One thing you never admitted to earlier is whether you ever showed this thread to any family members (or friends, or mental health professionals).

Or maybe you did. If so, what did they say?

It was up to a jury to decide what if any offenses were appropriate to convict Sandusky of. From Paterno’s perspective, very early on and knowing only of one previous incident two years before where Sandusky hugged a kid in the shower, it was investigated and nothing came of it, it was very likely simply another incident like that.

I admit to having never shown my family a Straight Dope thread.

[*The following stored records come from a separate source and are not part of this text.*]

-- ==== Sys2Proof/Certificates/Slice0/Obligations.lean ====
section
/-!
DEFINITION. The statements for the provers. Each docstring names the rules of spec/ it formalises and, where it rests on a
decision of the spec or of the model, says so with the log entry. Every clause that something is unchanged follows the frame
rule R8, the spec's reading of its source (D12, log 38).
-/

open Sys2Proof Sys2Proof.Machine

/-! ## Encoding (R45, R46, R54) -/

/-- The encoder's word of an instruction decodes to that instruction: no bit of L, M, F, K or N is dropped (R46, R54). -/
def Obligations.DecodeReadsBackEveryEncodedInstruction : Prop := ∀ i : Instr, decode (encode i) = i

/-- A word is the sum of its five fields at the places R46 gives them (the spec's own bit numbering, D1; log 15). -/
def Obligations.WordIsTheSumOfItsFields : Prop :=
  ∀ w : Word,
    w.toNat = (decode w).fields.l.toNat * 2 ^ 19 + (decode w).fields.m.toNat * 2 ^ 18 + (decode w).code.toNat * 2 ^ 12 +
      (decode w).fields.k.bits.toNat * 2 ^ 10 + (decode w).fields.n.toNat

/-- The words E1 to E6 of spec/95_test_vectors.md decode to the instructions written beside them. -/
def Obligations.SampleWordsDecodeAsWritten : Prop :=
  decode 0x00000#20 = .addB00 ⟨false, false, .unmodified, 0⟩ ∧
  decode 0xFFFFF#20 = .output77 ⟨true, true, .byS, 1023⟩ ∧
  decode 0x5B040#20 = .loadA33 ⟨false, true, .unmodified, 64⟩ ∧
  decode 0x88800#20 = .addA10 ⟨true, false, .byA, 0⟩ ∧
  decode 0x64C03#20 = .jumpAGeZero44 ⟨false, true, .byS, 3⟩ ∧
  decode 0x3E028#20 = .programBreak76 ⟨false, false, .unmodified, 40⟩

/-! ## The machine as a whole -/

/-- Every step keeps the invariant: canonical stores within sizes of 1 to 2^19 words, and S and every re-entry address at a
place of their store or one past its end (R3, R16, R31, R97). -/
def Obligations.EveryStepKeepsTheInvariant : Prop := ∀ s t : State, s.Inv → step s = .next t → t.Inv

/-- The launch state meets the invariant; its lock is 0, it does not idle and its current level is the best runnable one, so
that no break is due, and no transfer is in progress (R162). The other launch values are the model's choice (log 1, 2, 3). It is one of the launch states
R162 allows, which give no value to A, B, R, OV or a store word and no entry address but one in range: from every one of them
the first instruction obeyed in the quiet environment is the word at S (R26, R161, R162, R163). -/
def Obligations.LaunchStateIsReadyToRun : Prop :=
  (State.reset.Launch ∧
    (∀ (s : State) (a b r : Word) (ov : Bool) (p : Place), s.Launch → s.inRange p = true →
      ({ s with a := a, b := b, r := r, ov := ov, seq := p } : State).Launch) ∧
    (∀ (s : State) (p : Place) (w : Word), s.Launch → s.inRange p = true → (s.poke p w).Launch) ∧
    ∀ (s : State) (w : Word), s.Launch → s.env = [] → s.Holds s.seq w → step s = exec (decode w) s) ∧
  State.reset.Inv ∧ State.reset.lock = false ∧ State.reset.idle = false ∧
  State.reset.runnable State.reset.cur = true ∧ State.reset.best = some State.reset.cur ∧ State.reset.Quiet

/-- One step obeys the instruction that the word at S decodes to, on the state the boundary leaves; in the quiet environment
the boundary leaves the state as it is (R60). -/
def Obligations.StepRunsTheDecodedInstruction : Prop :=
  (∀ (s : State) (w : Word), s.boundary.idle = false → s.boundary.Holds s.boundary.seq w →
    step s = exec (decode w) s.boundary) ∧
  ∀ (s : State) (w : Word), s.Quiet → s.Holds s.seq w → step s = exec (decode w) s

/-- A fetch past the end of the store stops: S does not wrap to 0 and does not cross into the other store (R16). Beyond the
place stepping leads to, the reason is the other one (log 25); a word with no value stops too (R26, log 4). -/
def Obligations.FetchStopsWhereThereIsNoWord : Prop :=
  ∀ s : State, s.boundary.idle = false →
    (s.boundary.seq.addr = s.boundary.size s.boundary.seq.store → step s = .fault .sequenceOverrun) ∧
    (s.boundary.size s.boundary.seq.store < s.boundary.seq.addr → step s = .fault .addressOutOfRange) ∧
    (s.boundary.inRange s.boundary.seq = true → s.boundary.peek s.boundary.seq = none → step s = .fault .unwrittenWord)

/-- What an instruction that completes leaves in LOCK is its own L; the only other outcome with a next state is a hold of 70,
73 or 77, which changes nothing (R130, R145). -/
def Obligations.CompletedInstructionSetsLockToL : Prop :=
  ∀ (i : Instr) (s t : State), exec i s = .next t → t.lock = i.fields.l ∨ (t = s ∧ i.namesDevice = true)

/-- OV is sticky: an instruction that finds OV set and leaves it clear is a 47 (R17, R169). -/
def Obligations.OnlyFunction47ClearsOv : Prop :=
  ∀ (i : Instr) (s t : State), exec i s = .next t → s.ov = true → t.ov = false → ∃ f, i = .jumpOverflow47 f

/-- The registers, OV and the words of the stores change only under the instructions whose rules write them (R8, R10, R11,
R12, R17, R35). That what a rule does not write keeps its value is the spec's reading, D12, log 38; that 60 to 67 keep OV is
its decision D34, log 31 (R119). -/
def Obligations.InstructionsChangeOnlyWhatTheirRulesWrite : Prop :=
  ∀ (i : Instr) (s t : State), exec i s = .next t →
    (writesA i = false → t.a = s.a) ∧ (writesB i = false → t.b = s.b) ∧ (writesR i = false → t.r = s.r) ∧
    (touchesOv i = false → t.ov = s.ov) ∧ (writesStore i = false → SameStores s t)

/-- No instruction changes the console switches, Busy, the environment or the parameters; only 76 changes stimuli, levels,
re-entry addresses or idling; only 77 the PCR and the output; only 70 and 73 the input (R137, R139, R146, R147; frame rule
D12, log 38). That a 77 to the PCR sets no stimulus is the model's choice: R144 leaves it open (log 8). -/
def Obligations.InstructionsLeaveTheProgrammeLevelsAlone : Prop :=
  ∀ (i : Instr) (s t : State), exec i s = .next t →
    (t.switch = s.switch ∧ t.busy = s.busy ∧ t.env = s.env ∧ t.params = s.params) ∧
    (i.code ≠ 0o76 → t.stim = s.stim ∧ t.cur = s.cur ∧ t.reentry = s.reentry ∧ t.idle = s.idle) ∧
    (i.code ≠ 0o77 → t.pcr = s.pcr ∧ t.outputs = s.outputs) ∧
    (i.code ≠ 0o70 → i.code ≠ 0o73 → t.inputs = s.inputs)

/-! ## The stores, modification and operands (R26 to R33, R37) -/

/-- A word written is read back, and every other word reads as before (R37). -/
def Obligations.ReadReturnsTheLastWordWritten : Prop :=
  ∀ (s t : State) (p : Place) (v : Word), s.write p v = .ok t →
    t.read p = .ok v ∧ ∀ q, q ≠ p → t.read q = s.read q

/-- A read, a write or a jump at or beyond the size of the store has no meaning (R31); a word in range that nothing has given a
value has none to read (R26; that this is a fault is the model's choice, log 4). -/
def Obligations.AccessesOutsideTheStoreStop : Prop :=
  ∀ (s : State) (p : Place) (v : Word),
    (s.size p.store ≤ p.addr →
      s.read p = .error (.fault .addressOutOfRange) ∧ s.write p v = .error (.fault .addressOutOfRange) ∧
      s.jump p = .error (.fault .addressOutOfRange)) ∧
    (p.addr < s.size p.store → s.peek p = none → s.read p = .error (.fault .unwrittenWord))

/-- The modified N is N plus the register K selects, modulo 2^20 (R29; that modification adds is the spec's general
knowledge, D3, log 16). The image of S is its store bit and its address (R15; D4, log 17). -/
def Obligations.ModificationAddsTheSelectedRegister : Prop :=
  ∀ (s : State) (f : Fields),
    (f.k = .unmodified → (s.modifiedN f).toNat = f.n.toNat) ∧
    (f.k = .byB → (s.modifiedN f).toNat = (f.n.toNat + s.b.toNat) % 2 ^ 20) ∧
    (f.k = .byA → (s.modifiedN f).toNat = (f.n.toNat + s.a.toNat) % 2 ^ 20) ∧
    (f.k = .byS → s.seq.addr < 2 ^ 19 →
      (s.modifiedN f).toNat = (f.n.toNat + ((if s.seq.store = .main then 2 ^ 19 else 0) + s.seq.addr)) % 2 ^ 20)

/-- The places and values operands stand for, an address being bits 18:0 of a word (R30): the literal of Groups 0 and 1 is
the modified N, their main-store word is the one at the modified N (R52, R62); in Groups 2 and 3 the fast-store word is the
operand when M = 0 and the pointer to a main-store word when M = 1 (R33, R80); a jump target and an operand of Groups 4 to 6
is in the store M names (R97, R108, R118). That the address is bits 18:0 of the modified N and of the pointer, bit 19 being
dropped, is the spec's decision, D5, log 17. -/
def Obligations.IndirectOperandsGoThroughTheFastStore : Prop :=
  ∀ (s : State) (f : Fields),
    (mainPlace f s = ⟨.main, (s.modifiedN f).toNat % 2 ^ 19⟩ ∧ fastPlace f s = ⟨.fast, (s.modifiedN f).toNat % 2 ^ 19⟩ ∧
      directPlace f s = ⟨if f.m = true then .main else .fast, (s.modifiedN f).toNat % 2 ^ 19⟩) ∧
    (f.m = false →
      literalOrMain f s = .ok (s.modifiedN f) ∧ fastOrIndirect f s = .ok ⟨.fast, (s.modifiedN f).toNat % 2 ^ 19⟩) ∧
    (f.m = true →
      mainOnly f s = .ok ⟨.main, (s.modifiedN f).toNat % 2 ^ 19⟩ ∧
      (∀ w : Word, literalOrMain f s = .ok w ↔ s.Holds ⟨.main, (s.modifiedN f).toNat % 2 ^ 19⟩ w) ∧
      ∀ w : Word, s.Holds ⟨.fast, (s.modifiedN f).toNat % 2 ^ 19⟩ w →
        fastOrIndirect f s = .ok ⟨.main, w.toNat % 2 ^ 19⟩)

Whether there was anal penetration or not, the jury confirmed that a serious, sexually-related crime did take place. Paterno was informed of it, but did not ensure that state law enforcement was notified. Do you believe that acquittal on a particular charge, but conviction on others, excuses Paterno’s inaction?

The NCAA has imposed very strict sanctions on the Penn State football program because of this incident and its aftermath. To say that Paterno had no motive to cover it up in order to protect the football program is clearly contradicted.

SA, now that the victim of this incident has come forward and filed suit against Penn State, will you accept any additional facts that might change your view of what happened? What if he testifies under oath that he was anally raped, the school is found liable, or they settle out-of-court?

Just promise that when you’re at the podium hugging your Blind Squirrel award, you’ll refrain from sobbing “you like me!”

There’s wrong, and then there’s “knock the Earth off its axis” wrong.

RA, I believe, and will always believe unless convincing evidence proves otherwise, that Joe Paterno had no idea what Jerry Sandusky was really doing with those kids, and that he felt at the time that he was following proper protocol in reporting the shower incident to the school’s administration.

Oh, so he molested the kid, but he didn’t actually rape him. Well, then everything’s all right!

You’re a real piece of work, you know that? You’ve destroyed all credibility and any shred of respect that people had for you here. And all to defend some pedophile. I hope it’s worth it.

And once again, have you read the Freeh report? Wait, never mind. You’ll just hand wave it away.

Go to hell and take your paper towel tubes with you.